WOW- taken me all this time just to formulate a coherent thought after the holiday weekend.
We had a blast hosting our first Thanksgiving (EVER and in our new home), I even got to use my Great Grandmothers China... very cool to me. We were able to spend some good family time as well – My parents, my nieces, my Grandma, my Mother in Law, the Hubby and the Diva... PERFECTION!
Now that its back to work, life and planning for Christmas – with 80 degree So Cal weather its SO hard to get into the Christmas Spirit. I even avoided shopping on Black Friday and Cyber Monday when last year I was COMPLETELY done shopping on Black Friday. The only real purchases I made were Christmas decorations to hopefully put me in the mood to shop AND a Canvas print of Champagne Flutes from our wedding for our kitchen/dining room.

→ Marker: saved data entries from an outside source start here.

-- ==== Sys2Proof/Laws/Ops.lean ====
section
/-! SUPPORT. What each shared operation can do, said once: the output buffer, the window, the range check, the host's
transactions, one step. -/

namespace Sys2Proof.Machine

/-! ### The output buffer -/

/-- R62: inside the output, the byte put out. -/
theorem readObuf_output (bs : List Byte) (s : State) {i : Nat} (h : i < bs.length) :
    readObuf (output bs s) i = bs.getD i 0 :=
  Memory.read_writeBytes_inside bs s.mem (obufAt 0) i h

/-- R62: outside `OBUF[0 : len(bs)]` every byte of both buffers is as before. -/
theorem read_output_outside (bs : List Byte) (s : State) {a : Nat} (h : a < 0x400 ∨ 0x400 + bs.length ≤ a) :
    (output bs s).mem.read a = s.mem.read a :=
  Memory.read_writeBytes_outside bs s.mem (obufAt 0) a h

/-- R61: an output leaves `BUF` alone. -/
theorem readBuf_output (bs : List Byte) (s : State) {i : Nat} (h : i < 0x400) :
    readBuf (output bs s) i = readBuf s i :=
  read_output_outside bs s (.inl h)

/-- An output of at most 1024 bytes keeps the canonical form. -/
theorem wf_output {bs : List Byte} {s : State} (h : s.mem.wf) (hb : bs.length ≤ 1024) : (output bs s).mem.wf :=
  Memory.wf_writeBytes h bs (by simp [obufAt]; omega)

/-! ### The window -/

@[simp] theorem window_length (s : State) : (window s).length = s.len.toNat := by simp [window]

theorem window_getD (s : State) {i : Nat} (h : i < s.len.toNat) :
    (window s).getD i 0 = readBuf s (s.off.toNat + i) := by
  simp [window, List.getD, h]

/-- R133: the window depends on `OFF`, `LEN` and the bytes of `BUF` in it alone. -/
theorem window_congr {s t : State} (ho : t.off = s.off) (hl : t.len = s.len)
    (hb : ∀ i < s.len.toNat, readBuf t (s.off.toNat + i) = readBuf s (s.off.toNat + i)) : window t = window s := by
  unfold window
  rw [ho, hl]
  exact List.map_congr_left fun i hi => hb i (List.mem_range.mp hi)

theorem inRange_iff (s : State) : inRange s = true ↔ s.off.toNat + s.len.toNat ≤ 1024 := by simp [inRange]

theorem onWindow_of_inRange {code : Byte} {run : State → State} {s : State} (h : inRange s = true) :
    onWindow code run s = run s := by simp [onWindow, h]

theorem onWindow_of_not_inRange {code : Byte} {run : State → State} {s : State} (h : inRange s = false) :
    onWindow code run s = raise .rangeError 0 code s := by simp [onWindow, h]

/-! ### The free bytes of `BLK` -/

theorem blkOf_get (f : Nat → Byte) (i : Fin 64) : (blkOf f)[i] = f i.val := by simp [blkOf]

/-! ### The host -/

theorem hostWrite_of_busy {a : Location} {v : PortWord} {s : State} (h : s.status.busy = true) :
    hostWrite a v s = s := by simp [hostWrite, h]

theorem hostWrite_of_idle {a : Location} {v : PortWord} {s : State} (h : s.status.busy = false) :
    hostWrite a v s = writeIdle a v s := by simp [hostWrite, h]

/-- R130: what the start of a command can do. -/
theorem startCommand_cases (code : Byte) (s : State) :
    (∃ k ks, s.latencies = k :: ks ∧
      startCommand code s =
        { s with cmdl := code, format := .cmd8, status := { s.status with busy := true }, remaining := k,
                 latencies := ks }) ∨
    (s.latencies = [] ∧
      startCommand code s =
        { s with cmdl := code, format := .cmd8, status := { s.status with busy := true },
                 remaining := Config.cmdLatency s.draws, draws := s.draws + 1 }) := by
  cases h : s.latencies with
  | nil => exact .inr ⟨rfl, by simp [startCommand, drawLatency, h]⟩
  | cons k ks => exact .inl ⟨k, ks, rfl, by simp [startCommand, drawLatency, h]⟩

/-- R42, R70: what a write can do while no command runs: store a byte of `BUF`, start a command, write one of three
registers, or nothing. -/
theorem writeIdle_cases (a : Location) (v : PortWord) (s : State) :
    (a.toNat < 0x400 ∧ writeIdle a v s = { s with mem := s.mem.write a.toNat (v.setWidth 8) }) ∨
    (a.toNat = 0x800 ∧ writeIdle a v s = startCommand (v.setWidth 8) s) ∨
    (a.toNat = 0x803 ∧ writeIdle a v s = { s with off := v.setWidth 16 }) ∨
    (a.toNat = 0x804 ∧ writeIdle a v s = { s with len := v.setWidth 16 }) ∨
    (a.toNat = 0x805 ∧ writeIdle a v s = { s with mkey := v.setWidth 32 }) ∨
    (0x400 ≤ a.toNat ∧ a.toNat ≠ 0x800 ∧ a.toNat ≠ 0x803 ∧ a.toNat ≠ 0x804 ∧ a.toNat ≠ 0x805 ∧
      writeIdle a v s = s) := by
  unfold writeIdle
  dsimp only
  by_cases h1 : a.toNat < 0x400
  · exact .inl ⟨h1, by simp [h1]⟩
  · by_cases h2 : a.toNat = 0x800
    · exact .inr (.inl ⟨h2, by simp [h2]⟩)
    · by_cases h3 : a.toNat = 0x803
      · exact .inr (.inr (.inl ⟨h3, by simp [h3]⟩))
      · by_cases h4 : a.toNat = 0x804
        · exact .inr (.inr (.inr (.inl ⟨h4, by simp [h4]⟩)))
        · by_cases h5 : a.toNat = 0x805
          · exact .inr (.inr (.inr (.inr (.inl ⟨h5, by simp [h5]⟩))))
          · exact .inr (.inr (.inr (.inr (.inr ⟨by omega, h2, h3, h4, h5, by simp [h1, h2, h3, h4, h5]⟩))))

/-- R243, R245: a decision of the host changes nothing of WSB, only what the host does next and its connection. -/
theorem goOn_cases (use : HostUse) (v : PortWord) (s : State) :
    ∃ h c, HostProgram.goOn use v s = { s with host := h, conn := c } := by
  unfold HostProgram.goOn HostProgram.close
  cases use <;> dsimp only
  case status | plen => split <;> exact ⟨_, _, rfl⟩
  all_goals exact ⟨_, _, rfl⟩

/-- What a transaction of the host can do: write, assert the reset input, or change what is the host's (and draw a free
value). -/
theorem performOp_cases (op : HostOp) (s : State) :
    (∃ a v, op = .write a v ∧ performOp op s = hostWrite a v s) ∨
    (op = .reset ∧ performOp op s = applyReset s) ∨
    (op ≠ .reset ∧ ∃ v n h c, performOp op s = { s with rdata := v, draws := n, host := h, conn := c }) := by
  cases op with
  | write a v => exact .inl ⟨a, v, rfl, rfl⟩
  | reset => exact .inr (.inl ⟨rfl, rfl⟩)
  | read a => exact .inr (.inr ⟨nofun, _, _, _, _, rfl⟩)
  | wait => exact .inr (.inr ⟨nofun, _, _, _, _, rfl⟩)
  | readFor use =>
    obtain ⟨h, c, e⟩ := goOn_cases use (hostRead use.location s) (readInto use.location s)
    exact .inr (.inr ⟨nofun, _, _, h, c, e⟩)

/-! ### One step -/

/-- What a step can do: the host's transaction with no command running, the host's transaction while one runs, or the
completion of the command. -/
theorem step_cases (s : State) :
    (s.status.busy = false ∧ step s = .next (hostStep s)) ∨
    (∃ k, s.status.busy = true ∧ s.remaining = k + 1 ∧ step s = .next (hostStep { s with remaining := k })) ∨
    (s.status.busy = true ∧ s.remaining = 0 ∧ step s = exec (fetch s) s) := by
  unfold step
  cases hb : s.status.busy with
  | false => exact .inl ⟨rfl, by simp⟩
  | true =>
    cases hr : s.remaining with
    | zero => exact .inr (.inr ⟨rfl, rfl, by simp⟩)
    | succ k => exact .inr (.inl ⟨k, rfl, rfl, by simp⟩)

theorem fetch_of_cmd8 {s : State} (h : s.format = .cmd8) : fetch s = decodeCommand s.cmdl := by simp [fetch, h]

end Sys2Proof.Machine
end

This next month will be filled with perfecting our home, FINALLY hanging up our curtains before my inlaws arrive for Christmas, potentially deciding on a photo theme for our office and MAYBE picking colors for our room... downfall being that Hubby will be leaving for 2 weeks for his civilian job thus leaving much on my plate... sadly the deployment prepared me more for this than his coworkers could imagine. Their wives whine when they are home late from work or have to miss a party night out... if they only understood what its like to walk in the shoes of a MilSpouse. I would LOVE to have those concerns and irritations.
Since this time last year my concerns have gone from keeping Diva happy during the holidays to mitigate the feelings of loss and lonliness with daddy being gone, worrying sick about Hubby yet keeping his spirits up through the holidays to somedays walking on egg shells because I feel that mostly I don’t do much right where he is concerned. No matter how I speak, it’s often greeting with “stop being snappy” or something along those lines... its like just my voice annoys him yet I don’t feel that I am doing anything wrong or different than I did before. He wants to act like the last year (15 months) didn’t happen... sorry but that’s not an option. YUCK.
Oh well... back to positivity.... work.... ehh, I tried!